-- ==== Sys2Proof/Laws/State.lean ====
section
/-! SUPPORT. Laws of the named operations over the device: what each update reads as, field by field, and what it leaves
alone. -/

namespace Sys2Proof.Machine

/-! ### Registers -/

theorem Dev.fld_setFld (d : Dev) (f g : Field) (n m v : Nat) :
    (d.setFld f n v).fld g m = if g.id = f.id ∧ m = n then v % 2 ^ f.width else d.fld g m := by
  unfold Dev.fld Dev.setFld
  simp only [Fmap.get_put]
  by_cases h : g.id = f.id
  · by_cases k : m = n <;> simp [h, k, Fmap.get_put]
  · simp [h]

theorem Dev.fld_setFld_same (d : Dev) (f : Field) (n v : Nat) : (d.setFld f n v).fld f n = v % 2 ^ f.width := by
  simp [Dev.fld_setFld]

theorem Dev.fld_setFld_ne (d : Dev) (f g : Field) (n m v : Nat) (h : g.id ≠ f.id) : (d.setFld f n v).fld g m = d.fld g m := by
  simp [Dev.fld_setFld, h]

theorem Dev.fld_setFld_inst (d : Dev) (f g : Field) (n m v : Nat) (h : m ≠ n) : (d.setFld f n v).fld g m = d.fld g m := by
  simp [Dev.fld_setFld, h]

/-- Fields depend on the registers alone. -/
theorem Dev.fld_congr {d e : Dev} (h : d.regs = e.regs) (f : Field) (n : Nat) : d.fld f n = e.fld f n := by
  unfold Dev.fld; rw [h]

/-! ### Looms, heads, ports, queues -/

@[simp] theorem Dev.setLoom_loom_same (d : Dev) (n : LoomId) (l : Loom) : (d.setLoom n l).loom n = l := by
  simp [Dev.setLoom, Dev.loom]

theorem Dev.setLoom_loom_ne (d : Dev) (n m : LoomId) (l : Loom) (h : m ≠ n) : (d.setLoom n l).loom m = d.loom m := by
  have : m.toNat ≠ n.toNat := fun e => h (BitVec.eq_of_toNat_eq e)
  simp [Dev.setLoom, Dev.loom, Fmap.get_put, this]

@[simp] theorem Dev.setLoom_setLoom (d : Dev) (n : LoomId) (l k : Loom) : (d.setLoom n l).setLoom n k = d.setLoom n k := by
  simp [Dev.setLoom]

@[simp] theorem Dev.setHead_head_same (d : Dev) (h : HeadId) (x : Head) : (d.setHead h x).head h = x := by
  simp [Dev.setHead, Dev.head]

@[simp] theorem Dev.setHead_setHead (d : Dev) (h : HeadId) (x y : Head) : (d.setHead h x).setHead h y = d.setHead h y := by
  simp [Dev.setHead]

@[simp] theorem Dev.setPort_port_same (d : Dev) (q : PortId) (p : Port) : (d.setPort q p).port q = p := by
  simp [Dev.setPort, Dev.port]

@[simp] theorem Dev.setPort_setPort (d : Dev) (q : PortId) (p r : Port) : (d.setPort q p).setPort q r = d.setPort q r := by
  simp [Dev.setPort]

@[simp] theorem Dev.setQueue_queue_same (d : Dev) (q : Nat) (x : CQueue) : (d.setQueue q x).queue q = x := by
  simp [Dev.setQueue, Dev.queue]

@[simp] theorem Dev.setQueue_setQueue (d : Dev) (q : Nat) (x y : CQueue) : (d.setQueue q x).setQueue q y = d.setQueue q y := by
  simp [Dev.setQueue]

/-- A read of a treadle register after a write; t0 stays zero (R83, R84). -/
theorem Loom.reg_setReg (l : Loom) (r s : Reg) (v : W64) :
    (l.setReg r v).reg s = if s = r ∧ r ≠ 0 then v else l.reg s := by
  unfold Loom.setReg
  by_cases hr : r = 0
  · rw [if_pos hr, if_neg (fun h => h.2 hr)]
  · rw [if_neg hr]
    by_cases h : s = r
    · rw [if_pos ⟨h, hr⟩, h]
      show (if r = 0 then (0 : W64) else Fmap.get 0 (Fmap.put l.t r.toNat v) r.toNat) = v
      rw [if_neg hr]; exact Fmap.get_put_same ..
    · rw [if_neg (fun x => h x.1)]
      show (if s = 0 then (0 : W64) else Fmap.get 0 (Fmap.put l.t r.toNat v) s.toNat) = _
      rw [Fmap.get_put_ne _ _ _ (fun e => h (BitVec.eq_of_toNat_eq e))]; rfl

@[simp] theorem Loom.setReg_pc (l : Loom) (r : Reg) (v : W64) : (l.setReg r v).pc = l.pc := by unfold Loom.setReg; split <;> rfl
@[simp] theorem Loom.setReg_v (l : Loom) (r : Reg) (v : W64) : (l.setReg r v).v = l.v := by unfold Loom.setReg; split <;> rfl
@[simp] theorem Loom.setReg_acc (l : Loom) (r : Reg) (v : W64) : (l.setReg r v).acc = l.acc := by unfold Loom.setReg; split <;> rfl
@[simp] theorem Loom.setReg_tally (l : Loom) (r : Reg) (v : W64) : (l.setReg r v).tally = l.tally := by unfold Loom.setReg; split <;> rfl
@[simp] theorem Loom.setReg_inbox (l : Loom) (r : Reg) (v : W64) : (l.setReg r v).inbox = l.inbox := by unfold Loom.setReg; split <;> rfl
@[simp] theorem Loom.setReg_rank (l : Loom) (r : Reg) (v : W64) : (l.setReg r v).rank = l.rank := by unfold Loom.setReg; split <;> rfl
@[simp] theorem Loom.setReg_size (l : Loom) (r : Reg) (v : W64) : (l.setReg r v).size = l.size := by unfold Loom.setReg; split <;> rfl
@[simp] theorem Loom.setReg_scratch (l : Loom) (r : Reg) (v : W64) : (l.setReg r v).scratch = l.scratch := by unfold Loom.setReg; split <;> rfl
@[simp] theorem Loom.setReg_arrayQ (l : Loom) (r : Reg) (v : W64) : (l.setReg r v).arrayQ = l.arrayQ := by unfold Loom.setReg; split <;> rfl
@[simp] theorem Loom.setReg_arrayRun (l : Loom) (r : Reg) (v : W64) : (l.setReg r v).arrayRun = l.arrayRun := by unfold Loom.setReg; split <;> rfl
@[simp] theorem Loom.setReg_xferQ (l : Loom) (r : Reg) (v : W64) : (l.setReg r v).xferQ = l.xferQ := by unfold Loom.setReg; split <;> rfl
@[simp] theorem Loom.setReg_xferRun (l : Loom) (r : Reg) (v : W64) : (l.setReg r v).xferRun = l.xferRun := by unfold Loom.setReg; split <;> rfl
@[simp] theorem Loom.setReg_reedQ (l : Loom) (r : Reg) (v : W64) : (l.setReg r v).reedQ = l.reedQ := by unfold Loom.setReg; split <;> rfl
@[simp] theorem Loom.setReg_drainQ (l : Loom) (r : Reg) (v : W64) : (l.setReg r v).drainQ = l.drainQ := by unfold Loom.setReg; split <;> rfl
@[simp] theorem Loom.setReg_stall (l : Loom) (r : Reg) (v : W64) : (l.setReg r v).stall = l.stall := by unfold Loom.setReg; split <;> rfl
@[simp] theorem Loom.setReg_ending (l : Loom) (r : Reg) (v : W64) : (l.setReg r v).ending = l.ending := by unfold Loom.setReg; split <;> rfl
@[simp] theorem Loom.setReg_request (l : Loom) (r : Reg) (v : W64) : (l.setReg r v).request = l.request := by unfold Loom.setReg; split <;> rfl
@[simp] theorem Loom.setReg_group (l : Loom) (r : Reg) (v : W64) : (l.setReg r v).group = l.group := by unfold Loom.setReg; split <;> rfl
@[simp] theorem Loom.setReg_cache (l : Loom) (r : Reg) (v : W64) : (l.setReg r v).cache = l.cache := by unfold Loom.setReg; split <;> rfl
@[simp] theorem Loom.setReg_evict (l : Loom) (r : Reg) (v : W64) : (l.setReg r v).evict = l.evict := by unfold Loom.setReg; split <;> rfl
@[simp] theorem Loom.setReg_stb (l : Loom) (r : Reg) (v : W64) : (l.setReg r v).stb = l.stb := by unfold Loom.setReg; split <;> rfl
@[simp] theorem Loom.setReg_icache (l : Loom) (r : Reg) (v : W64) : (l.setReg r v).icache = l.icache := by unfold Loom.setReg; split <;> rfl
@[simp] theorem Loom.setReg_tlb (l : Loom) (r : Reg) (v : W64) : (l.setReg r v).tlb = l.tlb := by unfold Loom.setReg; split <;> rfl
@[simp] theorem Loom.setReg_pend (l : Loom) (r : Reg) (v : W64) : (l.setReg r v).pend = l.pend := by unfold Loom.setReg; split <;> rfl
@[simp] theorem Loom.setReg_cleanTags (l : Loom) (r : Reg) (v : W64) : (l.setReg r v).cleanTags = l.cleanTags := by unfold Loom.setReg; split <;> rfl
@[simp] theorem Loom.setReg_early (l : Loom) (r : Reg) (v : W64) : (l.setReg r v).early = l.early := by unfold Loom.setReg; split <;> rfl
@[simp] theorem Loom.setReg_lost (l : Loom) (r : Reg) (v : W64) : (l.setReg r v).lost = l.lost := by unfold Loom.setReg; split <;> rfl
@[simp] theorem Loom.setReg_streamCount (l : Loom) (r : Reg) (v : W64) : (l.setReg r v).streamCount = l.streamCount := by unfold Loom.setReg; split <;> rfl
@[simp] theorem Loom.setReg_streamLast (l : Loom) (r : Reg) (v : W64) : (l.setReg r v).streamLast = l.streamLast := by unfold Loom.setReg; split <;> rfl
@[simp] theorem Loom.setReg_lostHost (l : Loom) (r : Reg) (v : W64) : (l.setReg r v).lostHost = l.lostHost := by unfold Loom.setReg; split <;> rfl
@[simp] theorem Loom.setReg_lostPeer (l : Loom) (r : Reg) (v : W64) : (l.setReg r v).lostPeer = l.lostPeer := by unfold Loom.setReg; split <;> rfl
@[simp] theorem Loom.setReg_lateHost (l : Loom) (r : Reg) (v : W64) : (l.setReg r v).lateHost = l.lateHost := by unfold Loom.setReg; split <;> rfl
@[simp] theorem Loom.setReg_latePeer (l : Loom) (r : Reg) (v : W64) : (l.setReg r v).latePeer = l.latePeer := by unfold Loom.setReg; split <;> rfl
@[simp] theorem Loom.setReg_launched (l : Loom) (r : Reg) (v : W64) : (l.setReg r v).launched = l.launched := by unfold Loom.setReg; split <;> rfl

------------------------------------------------------------

_Work item_
Return, with no change at all, every line in the entries above from the line containing "[if_pos ⟨h, hr⟩, h]" through the line containing "rw [Fmap.get_put_ne _".

_Answer section_
    · rw [if_pos ⟨h, hr⟩, h]
      show (if r = 0 then (0 : W64) else Fmap.get 0 (Fmap.put l.t r.toNat v) r.toNat) = v
      rw [if_neg hr]; exact Fmap.get_put_same ..
    · rw [if_neg (fun x => h x.1)]
      show (if s = 0 then (0 : W64) else Fmap.get 0 (Fmap.put l.t r.toNat v) s.toNat) = _
      rw [Fmap.get_put_ne _ _ _ (fun e => h (BitVec.eq_of_toNat_eq e))]; rfl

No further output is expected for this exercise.